Он сделал шаг вперед, чтобы разнять заключенных и тут Васька Крест неожиданно подался всем телом, ловя этот миг потери равновесия. Но Николай устоял, крепче вцепившись в цевье. Между ними, на полу, сидели священники, образуя живой щит из серых ряс.

— Чего ты, начальник, злой такой? — лениво протянул Васька, обнажая зубы в недоброй усмешке. — Мы ж не звери. Мы — материал. Про нас в газетах так пишут: «материал для переплавки». Ты нас береги, а то плавить некого будет.

Николай почувствовал, как к горлу подкатывает тошнота — от вони, от этого голоса, от собственного бессилия.
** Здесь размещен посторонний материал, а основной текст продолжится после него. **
/-! ### The descriptor ring (R372, R373) -/

/-- A descriptor as it stands in the ring. -/
def State.descAt (s : State) (a no : Nat) : Desc :=
  let w (i : Nat) : Word := s.word (a + 8 * i)
  let len := wf (w 2) 31 0
  let op := wf (w 2) 63 62
  let at_ := (w 0).toNat
  let bad := op = 3 || wf (w 2) 60 48 ≠ 0
    || (op ≠ 2 && (at_ % 256 ≠ 0 || len % 256 ≠ 0 || len = 0 || dramSize < at_ + len))
  { no := no, slot := a, op := BitVec.ofNat 2 op, cv := wb (w 2) 61, cairn := BitVec.ofNat 16 (wf (w 2) 47 32)
    left := if bad || op = 2 then 0 else len, at_ := at_, host := (w 1).toNat
    code := if bad then BitVec.ofNat 16 codeEngine else 0, running := 0, written := false }

/-- The answer to the engine's wait. -/
def State.linkAnswer (s : State) : Option (Ans × State) :=
  match takeFirst (fun a => linkWaits a.dst a.kind) s.answers with
  | some (a, rest) => some (a, { s with answers := rest })
  | none => none

/-- DESCRIPTOR_TAKE: the engine's wait has been answered; it takes one descriptor with a DECREMENT of 1, lists its wait again, and
starts the descriptor. A wait answered Fenced, recovering, is sent again. DEDUCED, log entry 52. -/
def execDescriptorTake (s : State) : Out :=
  .next (match s.linkAnswer with
  | none => s
  | some (a, s1) =>
    if a.code = 0x1001 then s1.linkWait
    else if a.code ≠ 0 then s1
    else if !s.ringOn || 16 ≤ s.host.descs.length then s
    else
      let at_ := s.obj 0x4300 5 + 32 * (s.host.ringIndex % s.obj 0x4300 6)
      match s1.hostRead at_ 32 with
      | none => s
      | some (code, _, s2) =>
        let d0 := s2.descAt at_ s2.host.descNo
        let d : Desc := if code ≠ 0 then d0.broken code else d0
        let s3 : State := { s2 with host := { s2.host with
          descs := s2.host.descs ++ [d], ringIndex := s2.host.ringIndex + 1, descNo := s2.host.descNo + 1 } }
        let s4 := s3.sendNew .link (.decrement 1) (s3.ownAddr (cairnAddr s3.ringCairn 0)) (s3.linkIdent 1) 0 0
        let s5 := s4.linkWait
        if d.op = 2 && d.code = 0 then
          let (v, s6) := s5.takeFree
          s6.hsend 0x07 (hframe 0 0 0 0 (v.toNat % 65536) [BitVec.ofNat 128 d.host])
        else s5.nextBurst d)

/-- Whether a write of the engine to an address is still on its way. -/
def linkWrite (a : Nat) (r : Req) : Bool := r.src = .link && localOf r.addr = a && isWrite { r with acks := none }
def State.linkWriteOpen (s : State) (a : Nat) : Bool :=
  s.reqs.any (linkWrite a) || s.resend.any (linkWrite a)
  || s.plinths.any (fun e => e.2.refused.any (fun t => linkWrite a t.req))

/-- Whether the DBELL of a doorbell descriptor still waits to be sent (R373). -/
def State.dbellWaits (s : State) (d : Desc) : Bool :=
  (s.link 6).txq.any (fun x => match x with
    | .h f => f.ty = 7 && f.f.flits = [BitVec.ofNat 128 d.host]
    | _ => false)

/-- DESCRIPTOR_DONE: DONE and ECODE are written; once that is visible at M the completion cairn is signalled. DEDUCED, log entry 52. -/
def execDescriptorDone (i : Nat) (s : State) : Out :=
  .next (match s.host.descs.find? (fun d => d.no = i) with
  | none => s
  | some d =>
    if d.running ≠ 0 || d.left ≠ 0 || (d.op = 2 && s.dbellWaits d) then s
    else if !d.written then
      (s.sendNew .link (.word (w64 (2 ^ 63 + d.code.toNat))) (s.ownAddr (d.slot + 0x18)) (s.linkIdent 0)
        Config.untranslatedClass 0).modDesc i (fun e => { e with written := true })
    else if s.linkWriteOpen (d.slot + 0x18) then s
    else
      let s1 : State := { s with
        answers := s.answers.filter (fun a => !(a.dst = .link && localOf a.addr = d.slot + 0x18))
        host := { s.host with descs := s.host.descs.filter (fun e => e.no ≠ i) } }
      if d.cv then s1.sendNew .link (.signal 1) (s1.ownAddr (cairnAddr d.cairn.toNat 0)) (s1.linkIdent 0) 0 0 else s1)

/-- The reads, writes and doorbells that wait are tried again, and the engine goes on (R321). DEDUCED, log entry 50. -/
def State.hostAgain (s : State) : State :=
  let ws := s.host.waiting
  let s1 : State := { s with host := { s.host with waiting := [] } }
  (ws.foldl (fun t w => if w.ty = 0 then t.hostReadGo w.f else if w.ty = 1 then t.hostWriteGo w.f else t.doorbell w.f)
    (if s1.host.ringSet.isSome then s1.ringConfig else s1)).engineGo

end Sys2Proof.Machine
end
Вагон был набит так плотно, что казалось, доски вот-вот лопнут, не выдержав этого сгустка ненависти и боли. Стены вагона «плакали» — пот от дыхания десятков людей стекал по дереву грязными струйками, похожими на холодные слезы.

— Для меня вы все — один этап, — процедил Николай, стараясь не смотреть отцу Иоанну в глаза. — Звери или люди — Соловки разберут. Там быстро шкуру снимают.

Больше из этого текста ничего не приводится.